Fome. Prazer. Morte.
O som suave do sangue correndo pela artéria do motorista fazia um ótimo trabalho com os instintos de Saara. A moça tinha o corpo recostado no assento traseiro do Uber a pelo menos 3h e estava em seu limite. Na verdade, o senhor de cabelos quase totalmente esbranquiçados só estava vivo por mérito próprio.
Desde o momento em que a bela e pálida moça tinha revelado seu destino, o pobre motorista não tinha mais parado de falar. Contando histórias de como sua corrida era estranha e o lugar assustador, compartilhando com a jovem de olhos frios as mais assustadoras lendas que assombram o destino da moça. Saara o teria feito se calar, mas o falatório a distraía da vontade de secar a delícia que ele tinha nas veias.
—É chamado de Cemitério de Trens, tem quem diga que dá pra ouvir os lamentos das almas que se foram. As pessoas nunca vem pra esse lado, é a primeira vez que faço uma corrida para cá em todos os meus anos de carreira. Tem certeza de que não errou o endereço, querida? — Perguntou preocupado ao estacionar na entrada da estação, se virando para encarar Saara de frente.
Ela, porém, se limitou a concordar, entregou as notas para o moço e abriu a porta. A luz da lua a recebeu como sempre fez durante sua curta vida, ela sentiu a pele fria arrepiar diante ao carinhoso toque prateado e uma súbita vontade a preencheu, com o sorriso mais doce que possuía, ela o encarou nos olhos.
—Não se preocupe senhor, as almas dos que já foram não me farão mal, elas na verdade guardam meu corpo em algum lugar dos trilhos, talvez você possa vir me encontrar algum dia. — Finalizou antes de sair.
O olhar horrorizado do senhor quase fez Saara se dobrar e rir. Ela sabia que era lindíssima, sempre fora, antes mesmo de ser abraçada. Possuía desde a nascença uma doença genética nomeada de albinismo, tanto sua pele quanto seus cabelos eram esbranquiçados e serviam de moldura para seus fascinantes olhos de gelo. Mas o renascimento tinha mudado sua essência, e de uma fascinante flor ela passou a ser assustadoramente bela. Uma aparência tão hipnótica que fazia com que o medo partilhasse presença com a admiração.

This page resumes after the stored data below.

/-- The supply, the power states and the start-up (R42 to R112). -/
structure SysSt where
  /-- R47: the common scale factor k of the limiter, 1 to 1,024. -/
  k         : Nat := 1024
  /-- R53, R61: the voltage of the hold-up store, in mV. -/
  storeMv   : Nat := 0
  /-- R62: the VBAT voltage, in mV. -/
  vbatMv    : Nat := 0
  /-- R54: a power-fail trip has occurred and the logic runs from the store. -/
  trip      : Bool := false
  /-- R56: a brown-out reset (or absence of supply) holds every domain but AON in reset. -/
  held      : Bool := true
  /-- R59: a capacitance measurement is running. -/
  measuring : Bool := false
  /-- R45: the SENS_12V regulator runs. -/
  sens12    : Bool := false
  /-- R237: J1 is at or above 9.0 V. -/
  j1High    : Bool := false
  /-- R87: the changes of the executing command not yet complete, the first in progress. -/
  todo      : List DomChange := []
  /-- R95: the wake command that waits for BUSY to clear. -/
  wakeWait  : Option Word := none
  /-- R326: the schedule entry whose POWER action that command is. -/
  wakeEntry : Option Nat := none
  /-- R107: the accepted reset that waits for its metering save (module or controller; released by a schedule). -/
  rstWait   : Option (StartKind × Bool) := none
  /-- R111, R358: the metering save of the waiting reset has completed. -/
  rstSaved  : Bool := false
  /-- R104: the second start-state command, DRIVE to LIVE, waits for BUSY to clear at READY. -/
  liveWait  : Bool := false
  /-- R96: the splitter owes both twins a snapshot in the next step. -/
  snapOwed  : Bool := false
  /-- R102: the start in progress, until READY. -/
  start     : Option StartKind := none
  /-- R97: tamper has tripped in a start that has not reached ROM: the cores stop there. -/
  haltDue   : Bool := false
  deriving DecidableEq, Repr

/-- The states of a STAGED slot (R115, R567). -/
inductive StgState where
  | empty | opened | pending | rejected
  deriving DecidableEq, Repr

/-- A copy of the safe-level record in FRAM (R151). `good`: its MAGIC and CRC are good. -/
structure SafeCopy where
  good   : Bool := false
  wseq   : Word := 0
  digest : List Byte := []
  level  : List (BitVec 16) := []
  limit  : List (BitVec 16) := []
  deriving DecidableEq, Repr

/-- A STAGED slot's life (R115, R142, R153, R154): its state, the party that owns it while OPEN, whether zeroing runs, and
the staging writes held meanwhile, the oldest first. -/
structure Staging where
  st      : StgState := .empty
  owner   : Party := .host
  zeroing : Bool := false
  held    : List (Nat × List Byte) := []
  deriving DecidableEq, Repr

/-- The image store and the loader (R114 to R155). The slots with their committed lengths, the pointer, the floor, the
slot's state and the safe-level record are FRAM contents and survive every reset. -/
structure ImgSt where
  /-- R114: the two image slots, a byte at each offset below 163,840; an unlisted byte reads 0. -/
  slot0    : Tab Byte := []
  slot1    : Tab Byte := []
  len0     : Nat := 0
  len1     : Nat := 0
  /-- R114, R606: the slot that is ACTIVE (slot 1 where true); none where the pointer names neither. -/
  active   : Option Bool := none
  /-- R144: the sequence floor. -/
  floor    : Word := 0
  /-- R153: the STAGED slot. -/
  stg      : Staging := {}
  /-- R155: VERIFY runs. -/
  verifying : Bool := false
  /-- R151: the two copies of the safe-level record. -/
  safe0    : SafeCopy := {}
  safe1    : SafeCopy := {}
  deriving DecidableEq, Repr

/-- A receive or telemetry frame being written to its ring: its item, the bytes still to write, and the descriptors
filled so far with the bytes written to each (R180, R184). -/
structure RxFrame where
  item   : HostItem
  rest   : List Byte
  filled : List (Desc × Nat)
  deriving DecidableEq, Repr

/-- An FTX frame whose descriptors wait to be written back: each with its DONE_LEN and STATUS; whether it waits for its
transmit stamp, and the stamp queue entry, 0xFF for none (R413). -/
structure FtxDone where
  index : Nat
  descs : List (Desc × Nat × Nat)
  wait  : Bool
  entry : Nat
  deriving DecidableEq, Repr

O motorista se apressou em ir embora, quase subindo em uma das calçada. Saara teria suspirado se seus pulmões funcionassem. Ela sabia que era cedo para baixar a guarda, mas esta era a primeira vez que estava sozinha, teria ficado muito feliz, aliviada, se ao menos conseguisse. Seu interior era tão inanimado quanto seus órgãos, ela sempre se sentia silenciosa e vazia, se pudesse descrever seu sentimento agora, seria como uma goteira dentro de uma caverna, preenchendo o espaço quieto com algo que ela ainda não tinha reconhecido.
Ela havia suportado 11 anos de humilhação, usando os métodos mais vergonhosos possíveis, mas Saara não se arrependia, ela se arrastou pelo inferno desde muito nova e sobreviveu. O abraço a condenou a mais 15 anos de sofrimento, sob o manto do homem que arrumou sua vida humana, a matou e prendeu em um corpo eterno de pecado. O desejo de devolver duplicado todas as décadas de tortura eram o combustível que mantinha Saara funcionando.
O silêncio a puxou de volta para a realidade, não estava mais na Arábia Saudita, o deserto de areia não a continha mais, Jaspier já não podia tocá-la. Saara se permitiu relaxar, não pensaria nisso por enquanto, estava aqui agora. Estava segura por enquanto.
A noite cobria cada centímetro, mas seus olhos podiam ver a vegetação dominando o cimento, se enroscando nas imensas locomotivas, abraçando os diversos vagões. O lugar era realmente abandonado e assustador, o que causou uma boa impressão na moça. Ela se adiantou até a entrada da ferroviária e mesmo seus olhos não humanos eram enganados pelo breu.
Ela teria entrado, teria se unido ao escuro que a acolhia se seus sentidos não tivessem captado o movimento. O vulto passou tão rápido que Saara só pôde perceber devido a atenção que mantinha, pronta para o recém chegado, ela se virou.